Looking at the data, count the lines where the word "evMax" occurs and answer with only the number.

--------------------------------

/-- Current above min(5 × I_NOM, the absolute limit) (R190, R198). -/
def execPswShort (n : Fin 32) (peak : F32) (s : State) : Out :=
  let five := 5 * iNom s n
  let abs := 10 * absLimit n
  if !pswOn s n || !f32Above peak (min five abs) 10 then .next s
  else .next (pswFault n 0x5003 (s.evMax 0x5003 n (if five ≤ abs then 1 else 2) (f16OfF32 peak)))

/-- The overload ceiling of R197 in mA: INR_MULT × I_NOM inside the window, 1.25 × I_NOM outside it. -/
def overCeil (s : State) (n : Nat) : Nat :=
  if pswState s n = 2 then 25 * s.get (fPSW_CH_LIM_INR_MULT n) * iNom s n else 125 * iNom s n

/-- Current above the ceiling of R197 for the overload time, 1 ms inside the window and 10 ms outside it, of time with the pin
high (R198). -/
def execPswOverload (n : Fin 32) (current : F32) (ovr : Nat) (again : Bool) (s : State) : Out :=
  let inside := pswState s n == 2
  let time := if again then ovr else (s.psw n).ovr + ovr
  if !pswOn s n || !f32Above current (overCeil s n) 1000 || decide (time < if inside then 400000 else 4000000) then .next s
  else .next (pswFault n 0x5004 (s.evMax 0x5004 n (if inside then 1 else 2) (f16OfF32 current)))

/-- Junction minus die case temperature above DT_LIM. -/
def execDtLimit (n : Fin 32) (caseT dt : F32) (s : State) : Out :=
  if !pswOn s n || !f32Lt (f32OfNat (s.get (fPSW_CH_LIM_DT_LIM n))) dt then .next s
  else .next (pswFault n 0x5005 (s.evx 0x5005 n 0 (f16OfF32 caseT) (f16OfF32 dt)))

/-- Junction above 175 °C. -/
def execJunctionOvertemp (n : Fin 32) (junction : F32) (s : State) : Out :=
  if !pswOn s n || !f32Lt (f32OfNat 175) junction then .next s
  else
    let s := pswFault n 0x5006 (s.evMax 0x5006 n 0 (f16OfF32 junction))
    .next (showHot n (s.setPsw n { s.psw n with hot := true }))

/-- The channel is continuously on. -/
def pswSolid (s : State) (n : Nat) : Bool := pswOn s n && highTime (s.psw n).act (pswPer s n) == 20000 * pswPer s n

/-- An open load leaves the channel as it is: more than 20 kΩ in the off state with OL_TEST, or continuously on and below 50 mA
for 10 ms. -/
def execPswOpenLoad (n : Fin 32) (onState : Bool) (meas : F32) (s : State) : Out :=
  let seen := if onState then pswSolid s n && decide (200 ≤ (s.psw n).lowTicks)
    else s.bit (fPSW_CH_CFG_OL_TEST n) && pswState s n == 0 && f32Lt (f32OfNat 20) meas
  if !seen then .next s
  else .next (((s.putBit (fPSW_CH_STAT_OPEN n) true).putBit fPSW_EVT_OPEN true).ev 0x500A n (if onState then 2 else 1))

/-- The die's case rose by more than 5 K in 1 s; RISE shows the rise in every tick. -/
def execCaseRise (q : Fin 8) (start stop : F32) (s : State) : Out :=
  if !f32Lt (f32OfNat 5) (f32Sub stop start) then .next s
  else .next ((s.putBit fPSW_EVT_CASE_RISE true).evx 0x500D q 0 (f16OfF32 start) (f16OfF32 stop))

/-- The release condition of the last fault (R198). -/
def retryRelease (s : State) (n : Nat) (dt junction : F32) : Bool :=
  match s.get (fPSW_CH_STAT_FAULT n) with
  | 5 => f32Lt dt (f32OfInt (s.get (fPSW_CH_LIM_DT_LIM n) - 15))
  | 6 => f32Lt junction (f32OfNat 150)
  | _ => true

/-- After RETRY ms and the release condition the channel switches on at a period start, with a new window (R200). -/
def execPswRetry (n : Fin 32) (dt junction : F32) (s : State) : Out :=
  let x := s.psw n
  if pswState s n = 4 ∧ x.retryAt ≤ s.clk.tick ∧ periodStart s n = true ∧ f32IsZero x.duty = false
      ∧ retryRelease s n dt junction = true then
    let s := s.setPsw n { x with act := x.duty, inrAt := some s.clk.tick, hot := false, ovr := 0, lowTicks := 0 }
    .next (showHot n ((setPswState n 2 s).add (fPSW_CH_CNT n) 1))
  else .next s

/-- A release of a LASTING channel; a clamp lock stays (R200, R201). From the next T a duty above 0 is a request; `here` is a
release at the T that is under way. -/
def pswRelease (here : Bool) (n : Nat) (s : State) : State :=
  if !pswLasting s n then s
  else
    let s := (s.setBitAt fPSW_STATUS n false).setPsw n
      { s.psw n with faults := [], hot := false, again := if here then 1 else 2 }
    showHot n (if pswLocked s n then s else setPswState n 0 s)

/-- The fault window of a channel that is not LASTING ends with a reset of reach WARM or wider too (R200, log entry 129). -/
def pswClearWin (n : Nat) (s : State) : State := s.setPsw n { s.psw n with faults := [] }

def execPswClr (req : Req) (bits : Word) (s : State) : Out :=
  if reqIsOem req then .next s
  else .next (forUp 32 (fun n t => if bits.getLsbD n then pswRelease false n t else t) s)

/-! ## Clamp energy (R199, R201) -/

/-- The pulses of the last 10 s and their sum in the register, × 0.1 mJ. -/
def showClamp (n : Nat) (s : State) : State :=
  let ps := (s.psw n).pulses.filter fun p => decide (s.clk.tick < p.1 + 200000)
  (s.setPsw n { s.psw n with pulses := ps }).put (fPSW_CH_CLAMP_SUM n) (min 65535 (ps.map Prod.snd).sum)

/-- A clamp pulse: above 120 mJ alone, or 600 mJ in 10 s, locks the channel. -/
def execClampPulse (n : Fin 32) (energy : Nat) (s : State) : Out :=
  let s := s.setPsw n { s.psw n with pulses := (s.clk.tick, energy) :: (s.psw n).pulses }
  let s := (showClamp n s).put (fPSW_CH_CLAMP_LAST n) (min 65535 energy)
  let sum := ((s.psw n).pulses.map Prod.snd).sum
  let s := if 1200 < energy then s.evMax 0x5007 n 0 (f16OfRatio false energy 10) else s
  if (1200 < energy ∨ 6000 ≤ sum) ∧ pswLocked s n = false then
    let s := pswStop n 6 s
    let s := (s.setPsw n { s.psw n with lockAt := s.clk.tick }).setBitAt fPSW_LOCK n true
    .next (showBudget ((s.putBit fPSW_EVT_CLAMP_LOCK true).evMax 0x5008 n 0 (f16OfRatio false sum 10)))
  else .next s

/-- The lock ends at the first T at least 10 s after it at which the duty is 0. -/
def execClampLockRelease (n : Fin 32) (s : State) : Out :=
  let x := s.psw n
  if pswLocked s n = true ∧ x.lockAt + 200000 ≤ s.clk.tick ∧ f32IsZero x.duty = true then
    let s := (s.setBitAt fPSW_LOCK n false).ev 0x5009 n
    let s := setPswState n (if pswLasting s n then 5 else 0) s
    .next (if pswLasting s n then s else showHot n (s.setPsw n { s.psw n with hot := false }))
  else .next s

/-- The tick report of the switch dies (R203). -/
def pswReport (inp : TickIn) (s : State) : State :=
  let s := forUp 32 (fun n t =>
    let i := inp.psw.getD n ⟨0, 0, 0, 0, 0, false⟩
    let x := t.psw n
    let t := (t.put (fPSW_CH_MEAS_I_MEAS n) (min 65535 i.mean)).put (fPSW_CH_MEAS_DT n) (min 255 i.dt)
    let ovr := if !pswOn t n then 0 else if i.again then i.ovr else x.ovr + i.ovr
    let low := if pswSolid t n && decide (i.top < 50) then min 200 (x.lowTicks + 1) else 0
    let t := if ovr = x.ovr ∧ low = x.lowTicks then t else t.setPsw n { x with ovr := ovr, lowTicks := low }
    if (t.psw n).pulses.isEmpty then t else showClamp n t) s
  forUp 8 (fun q t =>
    let c := inp.cases.getD q ⟨0, 0⟩
    (t.put (fPSW_DIE_CASE q) (toField 12 c.temp)).put (fPSW_DIE_RISE q) (min 4095 c.rise)) s

end Sys2Proof.Machine
end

--------------------------------

▶ **EXERCISE OUTPUT**
5